Takashi Murakami

Takashi “Superflat” Murakami is a prolific artist, producer and entrepreneur, a rare combination for a Japanese artist. As he has been actively involved in commercial endeavors worldwide, even non art-lovers know his works through Louis Vuitton’s “Monogram Multicolore” series (with Marc Jacobs) or artwork for Kanye West’s album “Graduation.” He also made headlines when his sculptures, including an anime-inspired “Miss Ko2 (pronounced “koko”)” and “My Lonesome Cowboy,” sold at very high price; the latter was auctioned for $15.2 million at Sotheby’s.

Left: Murakami, Takashi. Miss Ko2. 1997.
Right: Murakami, Takashi. Hiropon. 1997

Murakami, Takashi. Lonesome Cowboy. 1997

His unconventional energy, his creations that embrace “low” art such as cartoons and the Japanese anime/”otaku” subculture, and his ambition in commercial arenas have made him a global figure while stirring controversy, especially in his home country. As you can imagine, people often compare him to Andy Warhol, and just like Warhol, Murakami’s world is intriguing yet baffling – is it legitimate art, or overhyped fake art? It would be fair to say that Murakami is still part of the “pop art” movement five decades after Warhol since mass commercialism – the bedrock of pop art – is stronger than ever today. And as mass commercialism has evolved, so has pop art. Murakami pushed it further to originate the “Superflat” movement, his own artistic concept and creative manifesto.

There are some important aspects that help explain what “Superflat” is all about. But first I would like to point out how the Japanese use the word “flat” (which was imported from English obviously) to describe doing or seeing things in an unbiased way or without worrying about each other’s position or status. For example, in a “flat relationship” you can express yourself freely without worrying about upsetting your partner because you know that he/she treats you fairly. It becomes interesting when it’s combined with some originally negative notions. “Flat,” at the end of the day, is a surface that is completely even. It can mean a no-barriers environment in which everyone/everything can compete fairly, but it can also mean a boring homogeneity in which no one or nothing stands out. If “superflat” somehow predicted where our world was going, it may be true that our society is becoming “flatter” at a global scale for the sake of efficiency, which is what mass commercialism loves. In any case, the flatness in Murakami’s “Superflat” embraces:here are some important layers to understand what his “Superflat” is about. But I w

  • Traditional Japanese painting methods that focuses on two-dimensionality rather than perspectival representation. Murakami holds Ph.D. in traditional Japanese painting from the Tokyo University of the Arts, the most competitive art school in Japan. Ukiyo-e, which was a pre-modern version of “pop art” 200-300 years ago, used bold two-dimensionality to emphasize key elements. Japanese anime also thrives using two-dimensionality.
  • The notion of blurring boundaries between “high” art and “low” art such as anime, and treating everything on the same level – good or bad.
  • The uniformity or homogeneity of modern Japanese society, which is “flat” because of social hierarchy, conventions or orders, is becoming increasingly weaker, letting a free-for-all culture gobble up all kinds of elements in an unprincipled fashion. In such a situation, embracing flatness also means criticizing it .

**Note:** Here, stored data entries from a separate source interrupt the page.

-- ==== Sys2Proof/Proofs/Invariant.lean ====
section
/-! PROOF of O57. The invariant speaks of memory and of the frame counter alone. Memory is written in its canonical form by
the operations of Laws/Memory.lean, and the frame counter by the passing of a period, modulo 256. So each function of the
model that answers a state keeps the invariant, for one of three reasons: it updates neither (inv_upd), it puts such
functions together, or it is one of those operations. There is one lemma for each, named after the function, in the order in
which the model defines them. What a function answers beside a state, or in place of one, is said by Res.Inv, OutInv and
Adv.Inv, or by a hypothesis on the answer. -/

namespace Sys2Proof.Machine

/-! ## The rules that the proofs are put together from -/

/-- An update of fields other than memory and the frame counter. -/
theorem inv_upd {s : State} {fresh : Bool} (inv : s.Inv) :
    (State.mk
      power tick sub per s.frame pauseT grant armed clk frozenP force forceT loww capn stretch hbT lvls mrg rails railsT
      sensors sensT ltime relk fneap lowwt mixa mixb mixc mixd failed failedS modules retrain cells regions records nextH
      planes s.mem bad tens tt owners fwds migs reqs ops ptc rfbuf rfwaitq rfgen role srst gates hot hbt slack0 pregs conns
      ids queues ctxs cache peers pinq held rxhold cores lhans devq meas boot recovery bslots pref flist ftag watchT fresh
      rstT ebbDue ebbRun ebbT inputs pauses looks fecs rom cmds cur curSeq curIdle curWord nextId freeCtr outputs).Inv :=
        ⟨inv.mem, inv.frame⟩

theorem inv_ite {c : Prop} [Decidable c] {s t : State} (hs : s.Inv) (ht : t.Inv) : (if c then s else t).Inv := by
  split <;> assumption

theorem foldl_inv {β : Type} {f : State → β → State} {l : List β} {s : State} (inv : s.Inv) (hf : ∀ a b, a.Inv → (f a b).Inv) :
    (l.foldl f s).Inv :=
  foldl_keeps (P := State.Inv) hf l s inv

/-- What the effect of a word answers meets the invariant, where it answers a state. -/
def Res.Inv : Res → Prop
  | .ok t | .goto t _ | .okFault t _ => t.Inv
  | .fault _ | .wait => True

theorem Res.inv_of_eq {r q : Res} (e : r = q) (h : r.Inv) : q.Inv := e ▸ h

theorem resinv_ite {c : Prop} [Decidable c] {s t : Res} (hs : s.Inv) (ht : t.Inv) : (if c then s else t).Inv := by
  split <;> assumption

theorem illegal_inv : illegal.Inv := trivial

theorem schedMiss_inv : schedMiss.Inv := trivial

theorem accFault_inv {c : Ctx} {code : Nat} {ea va vb : Word} {vd : BitVec 2048} {lat : Nat} :
    (accFault c code ea va vb vd lat).Inv := trivial

theorem againFault_inv {e : Shadow} {code : Nat} {ea : Word} : (againFault e code ea).Inv := trivial

theorem tokShort_inv {c : Ctx} : (tokShort c).Inv := by
  unfold tokShort
  split <;> trivial

theorem shortRes_inv {c : Ctx} : (shortRes c).Inv := by
  unfold shortRes
  split <;> trivial

/-- What an instruction answers meets the invariant, where it answers a state. -/
def OutInv (o : Out) : Prop := ∀ t, o = .next t → t.Inv

theorem outInv_next {t : State} : OutInv (.next t) ↔ t.Inv := by
  constructor
  · intro h
    exact h _ rfl
  · rintro h _ ⟨⟩
    exact h


/-! ## Ops -/

theorem freeNum_inv {s : State} (inv : s.Inv) : (freeNum s).2.Inv := by
  unfold freeNum
  dsimp only
  exact inv_upd inv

When Murakami originated the concept a couple of decades ago, he focused on the flatness of Japanese society and art as a unique strategy to appeal to a global audience. However, 20 years into the 21st century, global cultures are becoming increasingly homogeneous as everything is shared throughout the world instantaneously; global companies sell the same popular products everywhere and communities are developed/operated in the same manner. Superflat may no longer be only about Japanese culture.

As the STARS exhibition focused on artists’ early works as well as recent pieces, pay careful attention to the year each piece was created – for example, the 90’s versus 2020. Murakami tells us: “I am focusing on going beyond the artistic context I’ve created so far without disappointing fans. Artists’ value is determined after they die. I am in the middle of envisioning future fans, as I want to create artworks supported by solid concepts and images that will still be relevant 100 years after I die.” 

Murakami, Takashi. Cherry Blossom FUJIYAMA JAPAN 2020. 2020.

Murakami, Takashi. 2020 The Name Succession of Ichikawa Danjuro XIII, Hakuen, Jūhachiban Kabuki. 2020.

Murakami, Takashi. Embodiment of ‘A’. 2014.

Murakami, Takashi. Embodiment of ‘Um’. 2014.

Murakami, Takashi. Pop Up Flower. 2020.